Source material:
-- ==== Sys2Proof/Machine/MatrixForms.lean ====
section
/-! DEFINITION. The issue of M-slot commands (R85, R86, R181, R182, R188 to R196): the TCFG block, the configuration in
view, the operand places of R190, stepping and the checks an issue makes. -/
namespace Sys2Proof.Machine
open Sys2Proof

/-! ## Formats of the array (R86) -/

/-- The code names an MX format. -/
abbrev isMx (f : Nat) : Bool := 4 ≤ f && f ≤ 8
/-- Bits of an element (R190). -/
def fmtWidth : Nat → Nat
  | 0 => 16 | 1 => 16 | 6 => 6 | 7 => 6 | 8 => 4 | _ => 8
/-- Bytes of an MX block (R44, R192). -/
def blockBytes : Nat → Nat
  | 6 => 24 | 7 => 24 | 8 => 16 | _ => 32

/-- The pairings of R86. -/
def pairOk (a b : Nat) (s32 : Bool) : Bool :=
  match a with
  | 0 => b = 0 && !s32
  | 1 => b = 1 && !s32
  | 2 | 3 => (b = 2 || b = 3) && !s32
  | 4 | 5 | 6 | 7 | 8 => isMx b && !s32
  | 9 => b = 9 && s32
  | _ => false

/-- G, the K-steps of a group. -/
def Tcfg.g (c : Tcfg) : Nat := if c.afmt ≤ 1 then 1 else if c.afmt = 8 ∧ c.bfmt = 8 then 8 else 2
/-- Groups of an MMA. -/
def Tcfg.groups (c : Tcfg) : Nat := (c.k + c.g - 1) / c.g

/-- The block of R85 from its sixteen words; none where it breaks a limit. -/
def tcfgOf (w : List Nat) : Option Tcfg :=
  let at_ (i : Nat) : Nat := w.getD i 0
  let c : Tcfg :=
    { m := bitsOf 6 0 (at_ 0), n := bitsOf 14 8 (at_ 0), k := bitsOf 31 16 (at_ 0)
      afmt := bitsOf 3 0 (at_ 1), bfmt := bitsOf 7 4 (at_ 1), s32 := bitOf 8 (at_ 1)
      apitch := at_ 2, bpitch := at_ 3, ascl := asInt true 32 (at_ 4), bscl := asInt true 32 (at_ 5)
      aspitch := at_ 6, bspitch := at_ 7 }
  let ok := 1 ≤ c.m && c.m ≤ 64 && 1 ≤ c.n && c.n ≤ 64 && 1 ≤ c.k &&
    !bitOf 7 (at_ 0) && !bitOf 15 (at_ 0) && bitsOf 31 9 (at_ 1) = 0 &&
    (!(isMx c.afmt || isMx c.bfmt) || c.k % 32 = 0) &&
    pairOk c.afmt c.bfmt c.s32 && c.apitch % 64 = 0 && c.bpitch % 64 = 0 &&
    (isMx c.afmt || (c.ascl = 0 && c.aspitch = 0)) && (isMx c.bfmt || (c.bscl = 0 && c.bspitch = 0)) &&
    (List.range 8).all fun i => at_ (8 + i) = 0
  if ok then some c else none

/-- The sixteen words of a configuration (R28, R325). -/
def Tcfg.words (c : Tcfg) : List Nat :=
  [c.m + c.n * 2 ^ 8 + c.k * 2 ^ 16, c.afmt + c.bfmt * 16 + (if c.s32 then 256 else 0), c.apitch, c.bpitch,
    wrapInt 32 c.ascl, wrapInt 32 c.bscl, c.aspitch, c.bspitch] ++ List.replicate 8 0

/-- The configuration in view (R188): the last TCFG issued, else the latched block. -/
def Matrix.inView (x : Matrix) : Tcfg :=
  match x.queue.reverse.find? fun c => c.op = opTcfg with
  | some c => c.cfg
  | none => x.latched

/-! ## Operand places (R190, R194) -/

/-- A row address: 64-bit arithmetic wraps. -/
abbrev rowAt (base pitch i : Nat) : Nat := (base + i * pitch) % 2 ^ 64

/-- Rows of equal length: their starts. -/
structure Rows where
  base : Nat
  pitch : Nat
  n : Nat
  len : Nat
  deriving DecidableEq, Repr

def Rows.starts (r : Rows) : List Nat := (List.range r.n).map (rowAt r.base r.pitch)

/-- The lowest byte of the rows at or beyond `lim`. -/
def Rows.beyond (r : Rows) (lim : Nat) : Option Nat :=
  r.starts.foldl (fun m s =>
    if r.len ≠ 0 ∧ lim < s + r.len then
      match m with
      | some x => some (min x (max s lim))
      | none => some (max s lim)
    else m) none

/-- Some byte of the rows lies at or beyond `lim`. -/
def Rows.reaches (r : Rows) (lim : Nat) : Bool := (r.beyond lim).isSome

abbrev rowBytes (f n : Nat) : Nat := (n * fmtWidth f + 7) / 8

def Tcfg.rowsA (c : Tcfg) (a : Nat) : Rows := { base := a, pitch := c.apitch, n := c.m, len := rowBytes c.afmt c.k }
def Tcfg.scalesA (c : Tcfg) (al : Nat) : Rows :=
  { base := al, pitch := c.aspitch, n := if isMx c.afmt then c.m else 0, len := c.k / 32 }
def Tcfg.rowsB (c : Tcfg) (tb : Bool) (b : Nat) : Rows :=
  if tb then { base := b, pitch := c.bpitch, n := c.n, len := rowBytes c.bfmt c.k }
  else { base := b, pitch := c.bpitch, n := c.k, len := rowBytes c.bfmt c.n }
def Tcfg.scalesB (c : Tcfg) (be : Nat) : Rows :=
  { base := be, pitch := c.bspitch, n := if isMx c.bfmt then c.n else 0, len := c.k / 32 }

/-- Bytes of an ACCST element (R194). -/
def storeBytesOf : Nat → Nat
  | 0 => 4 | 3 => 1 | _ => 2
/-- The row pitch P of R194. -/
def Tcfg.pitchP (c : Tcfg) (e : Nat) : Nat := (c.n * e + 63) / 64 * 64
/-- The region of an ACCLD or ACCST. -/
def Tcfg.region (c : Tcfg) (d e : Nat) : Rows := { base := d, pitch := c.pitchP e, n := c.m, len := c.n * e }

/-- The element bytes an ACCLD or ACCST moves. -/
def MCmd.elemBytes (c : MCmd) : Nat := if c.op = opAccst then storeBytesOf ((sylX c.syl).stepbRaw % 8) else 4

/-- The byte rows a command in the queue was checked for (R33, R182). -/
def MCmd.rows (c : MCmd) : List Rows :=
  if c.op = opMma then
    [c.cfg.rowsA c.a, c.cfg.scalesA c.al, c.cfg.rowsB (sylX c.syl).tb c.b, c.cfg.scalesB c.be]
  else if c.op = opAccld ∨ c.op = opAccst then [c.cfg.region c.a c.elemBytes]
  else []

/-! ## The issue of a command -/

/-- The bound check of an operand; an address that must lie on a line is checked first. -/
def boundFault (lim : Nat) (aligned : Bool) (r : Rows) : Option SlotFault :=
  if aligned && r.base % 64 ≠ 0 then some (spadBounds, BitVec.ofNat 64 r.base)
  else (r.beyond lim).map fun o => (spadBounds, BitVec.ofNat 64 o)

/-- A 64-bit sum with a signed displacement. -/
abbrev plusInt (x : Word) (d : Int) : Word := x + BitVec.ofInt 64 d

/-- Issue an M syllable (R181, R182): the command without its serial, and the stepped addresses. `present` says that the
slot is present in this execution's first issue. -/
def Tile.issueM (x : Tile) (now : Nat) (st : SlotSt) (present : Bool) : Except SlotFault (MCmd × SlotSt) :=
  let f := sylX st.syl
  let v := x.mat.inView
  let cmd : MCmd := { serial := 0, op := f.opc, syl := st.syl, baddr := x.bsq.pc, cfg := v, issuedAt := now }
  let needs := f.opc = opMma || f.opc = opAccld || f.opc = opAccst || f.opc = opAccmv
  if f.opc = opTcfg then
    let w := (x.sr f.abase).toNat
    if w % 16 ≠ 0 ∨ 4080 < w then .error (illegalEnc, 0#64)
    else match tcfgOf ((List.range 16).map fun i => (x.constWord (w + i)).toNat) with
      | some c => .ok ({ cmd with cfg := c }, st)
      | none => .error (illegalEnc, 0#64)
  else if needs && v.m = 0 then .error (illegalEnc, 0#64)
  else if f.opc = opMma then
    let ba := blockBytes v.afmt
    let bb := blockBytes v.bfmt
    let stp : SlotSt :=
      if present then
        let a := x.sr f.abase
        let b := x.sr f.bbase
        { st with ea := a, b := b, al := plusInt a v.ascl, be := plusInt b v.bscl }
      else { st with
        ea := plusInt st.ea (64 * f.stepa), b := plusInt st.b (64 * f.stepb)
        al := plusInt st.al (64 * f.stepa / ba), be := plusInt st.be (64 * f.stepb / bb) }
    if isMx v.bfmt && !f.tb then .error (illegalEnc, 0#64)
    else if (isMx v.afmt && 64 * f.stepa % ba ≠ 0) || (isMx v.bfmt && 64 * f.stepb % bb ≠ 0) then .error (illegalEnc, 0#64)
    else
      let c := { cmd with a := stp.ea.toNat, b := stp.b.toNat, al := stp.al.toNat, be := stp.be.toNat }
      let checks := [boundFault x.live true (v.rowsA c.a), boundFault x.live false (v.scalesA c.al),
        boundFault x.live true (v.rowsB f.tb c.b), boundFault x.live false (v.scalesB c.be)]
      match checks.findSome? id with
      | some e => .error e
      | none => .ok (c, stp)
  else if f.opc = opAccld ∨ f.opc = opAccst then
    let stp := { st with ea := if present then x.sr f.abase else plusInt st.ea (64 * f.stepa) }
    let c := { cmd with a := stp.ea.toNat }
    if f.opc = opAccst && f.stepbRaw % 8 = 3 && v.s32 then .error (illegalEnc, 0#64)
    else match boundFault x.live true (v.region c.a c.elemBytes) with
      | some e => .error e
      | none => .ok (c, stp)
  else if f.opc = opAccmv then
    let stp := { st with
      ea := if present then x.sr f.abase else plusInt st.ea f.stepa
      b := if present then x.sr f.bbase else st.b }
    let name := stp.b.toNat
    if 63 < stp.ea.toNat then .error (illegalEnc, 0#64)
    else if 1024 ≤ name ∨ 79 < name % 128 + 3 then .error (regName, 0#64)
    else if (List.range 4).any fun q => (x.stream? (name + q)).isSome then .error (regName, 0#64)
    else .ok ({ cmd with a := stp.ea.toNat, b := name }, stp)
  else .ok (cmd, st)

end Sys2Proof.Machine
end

What needs to be done: Reproduce only the lines above, starting at the line with "if ok then some c else none" and ending at the line with "deriving DecidableEq, Repr", exactly as written.

Response below:
  if ok then some c else none

/-- The sixteen words of a configuration (R28, R325). -/
def Tcfg.words (c : Tcfg) : List Nat :=
  [c.m + c.n * 2 ^ 8 + c.k * 2 ^ 16, c.afmt + c.bfmt * 16 + (if c.s32 then 256 else 0), c.apitch, c.bpitch,
    wrapInt 32 c.ascl, wrapInt 32 c.bscl, c.aspitch, c.bspitch] ++ List.replicate 8 0

/-- The configuration in view (R188): the last TCFG issued, else the latched block. -/
def Matrix.inView (x : Matrix) : Tcfg :=
  match x.queue.reverse.find? fun c => c.op = opTcfg with
  | some c => c.cfg
  | none => x.latched

/-! ## Operand places (R190, R194) -/

/-- A row address: 64-bit arithmetic wraps. -/
abbrev rowAt (base pitch i : Nat) : Nat := (base + i * pitch) % 2 ^ 64

/-- Rows of equal length: their starts. -/
structure Rows where
  base : Nat
  pitch : Nat
  n : Nat
  len : Nat
  deriving DecidableEq, Repr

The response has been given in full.